Although direct studies connecting these three inflammatory markers to albuminuria are scarce, previous pathophysiological research supports the role of inflammation in renal damage. Detailed pathway map analysis of gene sets linked with eGFR in 157 European patients across nine CKD categories showed inflammation as a principal pathway in CKD progression11. Post-kidney injury, damaged cells and tissues release DAMPs, which engage with pattern recognition receptors such as TLRs to initiate the innate immune response28,29,30. This interaction induces the production of chemokines, and ROS, further exacerbating cellular necrosis and tissue damage11. Additionally, DAMPs trigger inflammasome and type I interferon responses, enhancing macrophage and leukocyte infiltration into the renal interstitium and amplifying inflammation31,32. Oxidative stress activates NF-κB, which promotes the production of various inflammatory mediators, intensifying the inflammatory response28,33. This activation perpetuates a positive feedback loop between inflammation and oxidative stress, contributing to chronic inflammation that ultimately leads to renal fibrosis and functional decline11,34,35. Moreover, the chronic release of fibrotic cytokines related to inflammation, such as IL-13, can trigger EMT, resulting in renal fibrosis and chronic renal failure28. EMT is defined as a process where epithelial cells lose polarity and cell-cell junctions and acquire mesenchymal features. TGF-β mediates its activity through the Smad pathway, which induces proliferation of fibroblasts and deposition of collagen, contributing to renal fibrosis36,37,38,39. In conclusion, the mechanism by which inflammation leads to kidney damage is complex, and further research is required to develop a comprehensive understanding of the mechanisms by which inflammation contributes to kidney damage.

Further stratification into subgroups showed extremely high incidence rates for albuminuria among males aged 50 years and above, with a PIR factor of >3.5, being a smoker, and having no previous conditions related to diabetes-on the same lines at all of the biomarkers analyzed. In addition, RCS analysis revealed a significant linear association between all examined biomarkers and the incidence of albuminuria. These findings indicate that Ln-CLR, Ln-IBI, and Ln-NAR could serve as critical biomarkers for future clinical guidelines aimed at screening and follow-up of high-risk populations.

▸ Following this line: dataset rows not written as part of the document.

-- ==== Sys2Proof/Machine/Drives.lean ====
section
/-!
DEFINITION. Sys2Proof/Machine/Drives.lean: drive commands as they complete, fail or pass their time limits (R421, R444, R445), and drives
as they come and go (R440 to R442, R631).
-/
namespace Sys2Proof.Machine

/-! ### Reads that fail (R444) -/

/-- What follows when the last read of a READ_PAGES command has come. -/
def Dev.pagesReady (d : Dev) (x q cid : Nat) : Dev :=
  match d.host.pageJobs.find? (fun j => j.x == x && j.q == q && j.cid == cid) with
  | some j => d.pagesDone j
  | none => d

/-- Whether what a read of an extent brought passes its checks: a header under R154, a page of a query under R63 and R86, a page for
READ_PAGES under R63 alone (R405). `got` is by page slot what differs from what was written; a slot beyond parity never passes (R594). -/
def Dev.readGood (d : Dev) (c : DCmd) (got : List (Nat × Bytes)) : Bool :=
  let raw := match c.use with | .pages _ _ _ => true | _ => false
  match (d.space c.what.ts).bind (fun s => (s.extents.find? (fun x => x.num == c.what.ext)).map (fun x => (s, x))) with
  | none => true
  | some (s, x) =>
    if c.what.spill then true
    else if c.what.header then got.all (fun g => s.headGood x g.2)
    else
      let mine := (List.range (c.what.blocks / 16)).map (fun k => c.what.first / 16 + k)
      mine.all (fun k => !x.lost.contains k) && got.all (fun g => !mine.contains g.1 ||
        (if raw then decide (g.1 < x.dictPages.length) || s.pageSame x g.1 g.2 else s.pageGood x g.1 g.2))

/-- A read is delivered, with what it brought: what waited for it goes on, and a charge's next reads follow (R157). -/
def Dev.readDone (d : Dev) (c : DCmd) (got : List (Nat × Bytes)) : Dev :=
  let d1 := d.dropCmds (fun k => k.id == c.id)
  match c.use with
  | .pages x q cid =>
    let put := fun (j : PageJob) => if j.x == x && j.q == q && j.cid == cid then
      { j with pages := got.foldl (fun l g => if g.1 < j.first then l else updAt l (g.1 - j.first) (fun _ => fitTo 65536 g.2)) j.pages } else j
    ({ d1 with host := { d1.host with pageJobs := d1.host.pageJobs.map put } } : Dev).pagesReady x q cid
  | .charge id i k =>
    let r : CRef := ⟨id, i, k, .flow⟩
    let d2 := d1.chargeUpd r (fun h => { h with got := h.got ++ (if c.what.spill then [] else got.map (fun g => (c.what.ext, if c.what.header then 16 else g.1, g.2))) })
    (match d2.charge r with
     | some h => if h.state = .running then d2.issueReads r true else d2
     | none => d2)
  | _ => d1

/-- The failure of a page as the event recorder is told it (R63): the extent, and the index of the first page of the read. -/
def Dev.tellPage (d : Dev) (p : PRead) : Dev :=
  if p.blocks = 0 || p.spill then d else { d with rcd := { d.rcd with pages := d.rcd.pages ++ [(p.ts, p.ext, if p.header then 0 else p.first / 16)] } }

/-- A page that cannot be read (R63, R444 step 4): beyond parity it is STRIPE_UNAVAILABLE, otherwise PAGE_CORRUPT. -/
def Dev.pageFail (d : Dev) (c : DCmd) : Dev :=
  let st := if d.beyond c.group c.row then 0x5002 else 0x3007
  let d1 := ((d.dropCmds (fun k => k.id == c.id || k.use == .recon c.id)).tellPage c.what).readLost c
  match c.use with
  | .charge id i _ => (d1.failAt id st i).settle id
  | .spill id => (d1.failAt id st 0xFFFF).settle id
  | .pages x q cid => d1.pagesReady x q cid
  | _ => d1

/-- The range of a short read is read from k other strips of its row (R444 step 3). -/
def Dev.reconstruct (d : Dev) (c : DCmd) : Dev := match d.askStrips c with | some d1 => d1 | none => d.pageFail c

/-- A short read goes on to its next step (R444): at once, after 100 µs, by reconstruction. -/
def Dev.shortRead (d : Dev) (c : DCmd) : Dev :=
  let d1 := d.bump 0x02900008 1
  match c.use with
  | .recon n =>
    let d2 := (d1.dropCmds (fun k => k.id == c.id)).dcmdUpd n (fun k => { k with tried := k.tried })
    (match d2.dcmd n with
     | some o =>
       -- the strip that failed does not count toward the k strips
       let g := d2.store.groups.find? (fun g => g.id == o.group)
       let live := (match g with
         | some g => (List.range (schemeK g.scheme + schemeM g.scheme)).filter (fun p => p != o.pos && !o.tried.contains p && (d2.memberRead o.group p o.row).isSome)
         | none => [])
       (match live with
        | p :: _ => (match d2.memberRead o.group p o.row with
          | some dr => (d2.dcmdUpd n (fun k => { k with tried := k.tried ++ [p] })).driveCmd
              { id := 0, drive := dr, write := false, lba := o.lba, blocks := o.blocks, use := .recon n, group := o.group, row := o.row, pos := p }
          | none => d2.pageFail o)
        | [] => d2.pageFail o)
     | none => d2)
  | _ =>
    if c.retry = 0 then d1.resend c (fun k => { k with retry := 1 })
    else if c.retry = 1 then (d1.dcmdUpd c.id (fun k => { k with retry := 2, waiting := true })).delay 0 10 c.id
    else d1.reconstruct c

/-- SHORT_READ_RETRY: the 100 µs have passed, and the read is issued once more. -/
def Dev.shortReadRetry (d : Dev) (n : Nat) : Dev :=
  match d.dcmd n with
  | some c => if c.waiting then (d.undelay 0 n).resend c (fun k => { k with waiting := false }) else d
  | none => d

/-- A reconstruction whose k strips have all come delivers its range, `got` as it comes out of R76, if that passes the checks. -/
def Dev.reconDone (d : Dev) (n : Nat) (got : List (Nat × Bytes)) : Dev :=
  match d.dcmd n with
  | some c => if d.store.dcmds.any (fun k => k.use == .recon n) then d else if d.readGood c got then d.readDone c got else d.pageFail c
  | none => d

/-! ### Writes that fail (R424, R445) -/

/-- A write is on the media. -/
def Dev.writeDone (d : Dev) (c : DCmd) : Dev :=
  let d1 := d.dropCmds (fun k => k.id == c.id)
  let tick := fun (d : Dev) (ts e : Nat) => d.commitUpd ts e (fun k => { k with waits := k.waits.filter (· != c.id) })
  match c.use with
  | .commitData ts e => tick d1 ts e
  | .commitRecord ts e => tick d1 ts e
  | _ => d1

/-- A write that fails is tried twice more, and then its member fails. -/
def Dev.writeFail (d : Dev) (c : DCmd) : Dev :=
  if c.retry < 2 then (d.bump 0x02900010 1).resend c (fun k => { k with retry := k.retry + 1 })
  else d.memberFail c.drive

/-! ### Completion and time limits -/

/-- An I/O command counted in the latency histogram of its drive (Table 21.9). -/
def Dev.latency (d : Dev) (drive us : Nat) : Dev :=
  let bin := Nat.log2 (max 1 us)
  { d with rcd := { d.rcd with acc := { d.rcd.acc with
      lat := tabUpd {} d.rcd.acc.lat drive (fun a => { bins := tabUpd 0 a.bins (min bin 31) (· + 1), count := a.count + 1, sum := a.sum + us, most := max a.most us }) } } }

/-- The registers of a drive index (R448). -/
def drvReg (i : Nat) : Nat := 0x02910000 + 0x100 * i

/-- An unrecovered media error (R444, R445): it is counted, the 16th in 24 h fails the member, and the extent is laid out anew (DESIGN CHOICE, notes/assumptions/56.md). -/
def Dev.mediaError (d : Dev) (c : DCmd) : Dev :=
  let l := recent d.opSec (d.drive c.drive).media ++ [d.opSec]
  let d1 := (d.bump (drvReg c.drive + 8) 1).driveUpd c.drive (fun k => { k with media := l })
  let d2 := d1.relayoutRow c.group c.row
  if 16 ≤ l.length then d2.memberFail c.drive else d2

/-- A drive is in power state 0 again (R441). -/
def Dev.driveAwake (d : Dev) (i : Nat) : Dev := (d.driveUpd i (fun k => { k with ps := 0, waking := false })).releaseHeld i

/-- Device memory returned what a write of a commit's pages was to carry poisoned (R587): before its point of no return the commit is
abandoned. -/
def Dev.writePoisoned (d : Dev) (c : DCmd) : Dev :=
  match c.use with
  | .commitData ts e =>
    (match d.commitOf ts e with
     | some k => if k.st == .recording || k.st == .durable then d.writeFail c else d.failCommit k { status := 0x5001 }
     | none => d.writeFail c)
  | _ => d.writeFail c

/-- DRIVE_COMMAND_COMPLETE: result 0 success, 2 an unrecovered media error, 3 poisoned data of a write (R587), any other an error. What a successful read brought is checked, and
bytes that fail make it a short read (R63, R86, R154); a restore of power state 0 that fails is sent again (notes/assumptions/169.md). -/
def Dev.driveComplete (d : Dev) (n res : Nat) (got : List (Nat × Bytes)) : Dev :=
  match d.dcmd n with
  | none => d
  | some c =>
    let d1 := if c.use == .power then d else d.latency c.drive (d.timeUs - c.issued)
    match c.use with
    | .power => if res = 0 then (d1.dropCmds (fun k => k.id == n)).driveAwake c.drive else d1.resend c id
    | .gone => (d1.dropCmds (fun k => k.id == n)).driveUpd c.drive (fun k => if c.abort = 2 then { k with resetting := false } else k)
    | _ =>
      if c.write then (if res = 0 then d1.writeDone c else if res = 3 then d1.writePoisoned c else d1.writeFail c)
      else if c.retry = 3 then d
      else if res = 0 && (match c.use with | .recon _ => true | _ => d.readGood c got) then
        (match c.use with
         | .recon o => (d1.dropCmds (fun k => k.id == n)).reconDone o got
         | _ => d1.readDone c got)
      else
        let d2 := if res = 2 then d1.mediaError c else d1
        (match d2.dcmd n with | some k => d2.shortRead k | none => d2)

/-- A command that has passed its limit stays with its Abort, and its read or write goes on as a new one. -/
def Dev.expire (d : Dev) (c : DCmd) : Dev :=
  let n := d.store.nextCmd
  let moved := fun (l : List Nat) => l.map (fun k => if k = c.id then n else k)
  let d1 := d.dcmdUpd c.id (fun k => { k with use := .gone, abort := 1 })
  let d2 : Dev := { d1 with store := { d1.store with
    dcmds := updWhere (fun k => k.use == .recon c.id) (fun k => { k with use := .recon n }) d1.store.dcmds ++ [{ c with id := n }], nextCmd := n + 1
    commits := d1.store.commits.map (fun k => { k with waits := moved k.waits }) } }
  (match d2.dcmd n with
   | some k => if k.use == .power then d2.resend k id else if k.write then d2.writeFail k else d2.shortRead k
   | none => d2)

/-- DRIVE_CMD_TIMEOUT (R445): Abort is sent; the third expiry in 60 s fails the member. -/
def Dev.driveTimeout (d : Dev) (n : Nat) : Dev :=
  match d.dcmd n with
  | none => d
  | some c =>
    if c.use == .gone || c.waiting || c.held || (c.retry == 3 && !c.write) || decide (d.timeUs < c.issued + 1000 * d.cmdLimit c.use) then d
    else
      let l := ((d.drive c.drive).expiries.filter (fun t => decide (d.timeUs < t + 60000000))) ++ [d.timeUs]
      let d1 := (((d.undelay 1 n).bump (drvReg c.drive + 4) 1).driveUpd c.drive (fun k => { k with expiries := l })).send (.driveAdmin c.drive 1 n)
      let d2 := d1.expire c
      if 3 ≤ l.length then d2.memberFail c.drive else d2

/-- DRIVE_ABORT_TIMEOUT: the aborted command is still pending 1 s later, and its controller is reset. -/
def Dev.abortTimeout (d : Dev) (n : Nat) : Dev :=
  match d.dcmd n with
  | some c =>
    if c.use == .gone && c.abort == 1 then
      ((d.dcmdUpd n (fun k => { k with abort := 2 })).driveUpd c.drive (fun k => { k with resetting := true })).send (.driveAdmin c.drive 2 0)
    else d
  | none => d

/-- DRIVE_RESET_TIMEOUT: the controller has not returned in 10 s. -/
def Dev.resetTimeout (d : Dev) (i : Nat) : Dev := if (d.drive i).resetting then d.memberFail i else d

/-! ### Drives that come and go (R440 to R442, R631) -/

/-- DRIVE_INSERTION: DPRSNT# has been low for 100 ms; the slot is powered. -/
def Dev.driveInsert (d : Dev) (i : Nat) : Dev :=
  if 72 ≤ i || (d.drive i).present then d else d.driveUpd i (fun k => { k with present := true, power := true })
/-- DRIVE_REFCLK_START. -/
def Dev.driveRefclk (d : Dev) (i : Nat) : Dev := if (d.drive i).power then d.driveUpd i (fun k => { k with refclk := true }) else d
/-- DRIVE_PERST_RELEASE. -/
def Dev.drivePerst (d : Dev) (i : Nat) : Dev := if (d.drive i).refclk then d.driveUpd i (fun k => { k with perst := false, state := 1 }) else d

/-- The rows of a position that were allocated while it was away (R594). -/
def SGroup.missedRows (g : SGroup) (pos : Nat) : List Nat := (g.missed.filter (fun m => m.1 == pos)).map (·.2)

/-- DRIVE_LINK_UP (R440, R442): the requirement the drive fails (0: none), its size in blocks, its NGUID, and the label it carries. -/
def Dev.driveUp (d : Dev) (i speed width refusal blocks nguid : Nat) (label : Option Label) : Dev :=
  let k := d.drive i
  if k.perst || !k.present || k.link then d
  else
    let d1 := d.driveUpd i (fun k => { k with link := true, speed := speed, width := width, blocks := blocks, reason := refusal, label := label, nguid := nguid, expiries := [], media := [], ps := 0, waking := false })
    let st := fun (n : Nat) => d1.driveUpd i (fun k => { k with state := n })
    if refusal ≠ 0 then st 6
    else match label with
      | none => st 4
      | some l =>
        if l.pair ≠ d.twin.pairId || l.nguid ≠ nguid then st 4
        else if l.role = 1 then st 3
        else match d.store.groups.find? (fun g => g.id == l.group) with
          | none => st 4
          | some g =>
            if g.failed.contains l.pos && (d.rebuildOf l.group l.pos).isNone then
              (match g.missedRows l.pos with
               | [] => if l.rebuilding then (st 7).startRebuild l.group l.pos i [] none else (st 2).rebuilt l.group l.pos i
               | rows => (st 7).startRebuild l.group l.pos i (if l.rebuilding then [] else rows) none).showGroups
            else if !g.failed.contains l.pos && g.members[l.pos]? == some i then st 2
            else st 4

/-- DRIVE_REMOVAL (R631): the member fails and the slot is powered off. -/
def Dev.driveRemove (d : Dev) (i : Nat) : Dev :=
  if (d.drive i).present then (d.memberFail i).driveUpd i (fun _ => {}) else d

/-- The level of DATTN_i# (Table 23.5): low while the drive has failed, was refused, or is the target of a rebuild. -/
def Dev.attention (d : Dev) (i : Nat) : Bool := !((d.drive i).state == 5 || (d.drive i).state == 6 || d.store.rebuilds.any (fun r => r.drive == i))

/-- DRV_PORT_STATUS (Table 14.8). -/
def Dev.drvStatus (d : Dev) (i : Nat) : Nat :=
  let k := d.drive i
  let at_ := match d.memberAt i with
    | some p => p
    | none => (match d.store.rebuilds.find? (fun (r : Rebuild) => r.drive == i) with | some r => (r.group, r.pos) | none => (0, 0))
  k.state + 8 * k.reason + 128 * k.speed + 512 * k.width + 2048 * at_.2 + 65536 * at_.1

end Sys2Proof.Machine
end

Some key strengths underlying the current study include that the indicators are widely available and therefore can be more widely applied. We have taken extra care to adjust for as many possible confounding factors, thus enhancing the reliability of our results. Besides, sensitivity analyses conducted reinforce stability and dependability of the results. Nevertheless, some limitations do apply in this study. Being a cross-sectional study, it is limited to the establishment of a cause-and-effect relationship between high inflammatory markers and albuminuria, which future prospective studies have to clarify. Furthermore, the nature of inflammatory markers in this study has limited predictive value, thus suggesting that further studies might want to incorporate other biomarkers in order to increase the predictive value of their findings. Lastly, the generalizability of the findings of the study is somewhat limited in that all the participants were from the United States; thus, the applicability of such results in other countries or ethnicities requires further research to application.

Conclusion

In summary, our results highlight a strong association between elevated levels of inflammatory markers and the presence of albuminuria. These findings emphasize the critical role that maintaining a low level of inflammation plays in reducing the risk of albuminuria and promoting overall long-term health. Future clinical practices should focus on closely monitoring inflammatory markers in specific populations and implementing targeted interventions. Early intervention strategies for individuals with high inflammatory levels could optimize outcomes, improving the precision and efficacy of clinical decision-making and enhancing patient health outcomes.